◆ Required work:
Below are the records; copy each line in them that holds the word "nextStep".

◆ Material provided:
theorem State.setInput_input_ne (s : State) (k j : Fin 16) (x : Input) (h : j ≠ k) :
    (s.setInput k x).input j = s.input j := by
  have : k.val ≠ j.val := fun e => h (Fin.ext e.symm)
  simp [State.input, Vector.getElem_set_ne, this]

@[simp] theorem State.setLatch_latch_self (s : State) (o : Fin 8) (l : Latch) : (s.setLatch o l).latch o = l := by
  simp [State.latch]

theorem State.setLatch_latch_ne (s : State) (o j : Fin 8) (l : Latch) (h : j ≠ o) :
    (s.setLatch o l).latch j = s.latch j := by
  have : o.val ≠ j.val := fun e => h (Fin.ext e.symm)
  simp [State.latch, Vector.getElem_set_ne, this]

@[simp] theorem State.writeDir_dir_self (s : State) (e : Fin 32) (v : DirEntry) : (s.writeDir e v).dir e = v := by
  simp [State.dir]

theorem State.writeDir_dir_ne (s : State) (e f : Fin 32) (v : DirEntry) (h : f ≠ e) :
    (s.writeDir e v).dir f = s.dir f := by
  have : e.val ≠ f.val := fun x => h (Fin.ext x.symm)
  simp [State.dir, Vector.getElem_set_ne, this]

/-! ## The running number of the store (R167, R168) -/

@[simp] theorem State.nextNumber_seq (s : State) : s.nextNumber.store.seq = s.store.seq + 1 := rfl
@[simp] theorem State.nextNumber_queue (s : State) : s.nextNumber.store.queue = s.store.queue := rfl
@[simp] theorem State.nextNumber_map (s : State) : s.nextNumber.map = s.map := rfl
@[simp] theorem State.nextNumber_aux (s : State) (e : Fin 32) : s.nextNumber.aux e = s.aux e := rfl
@[simp] theorem State.nextNumber_dir (s : State) (e : Fin 32) : s.nextNumber.dir e = s.dir e := rfl
@[simp] theorem State.nextNumber_agenda (s : State) : s.nextNumber.agenda = s.agenda := rfl

/-! ## RUN left (R14, R15) -/

@[simp] theorem State.leaveRun_access (s : State) : s.leaveRun.link.access = .idle := rfl
@[simp] theorem State.leaveRun_backoff (s : State) : s.leaveRun.link.backoff = 0 := rfl
@[simp] theorem State.leaveRun_sendingEntry (s : State) : s.leaveRun.link.sendingEntry = none := rfl

/-- Outside SENDING the link keeps all but its access state and its wait as the station leaves RUN. -/
theorem State.leaveRun_link {s : State} (h : s.link.access ≠ .sending) :
    s.leaveRun.link = { s.link with access := .idle, backoff := 0, sendingEntry := none } := by
  simp [State.leaveRun, h]

/-! ## The next file step (R167) -/

/-- The step to be written is the first pending step of one of the entries looked at, and its conditions allow it. -/
theorem State.nextStep_spec {s : State} {l : List (Fin 32)} {x : Fin 32 × FileStep × Nat} (h : s.nextStep l = some x) :
    x.1 ∈ l ∧ (∃ rest, (s.aux x.1).steps = x.2 :: rest) ∧ s.stepAllowed x.1 x.2 = true := by
  induction l generalizing x with
  | nil => simp [State.nextStep] at h
  | cons e es ih =>
    unfold State.nextStep at h
    split at h
    · exact (ih h).imp (List.mem_cons_of_mem _) id
    · rename_i st rest hs
      split at h
      · rename_i ha
        cases h
        unfold earlierStep
        split
        · exact ⟨List.mem_cons_self, ⟨rest, hs⟩, ha⟩
        · rename_i y hy
          split
          · exact ⟨List.mem_cons_self, ⟨rest, hs⟩, ha⟩
          · exact (ih hy).imp (List.mem_cons_of_mem _) id
      · exact (ih h).imp (List.mem_cons_of_mem _) id

end Sys2Proof.Machine
end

◆ Written answer:
theorem State.nextStep_spec {s : State} {l : List (Fin 32)} {x : Fin 32 × FileStep × Nat} (h : s.nextStep l = some x) :
  | nil => simp [State.nextStep] at h
    unfold State.nextStep at h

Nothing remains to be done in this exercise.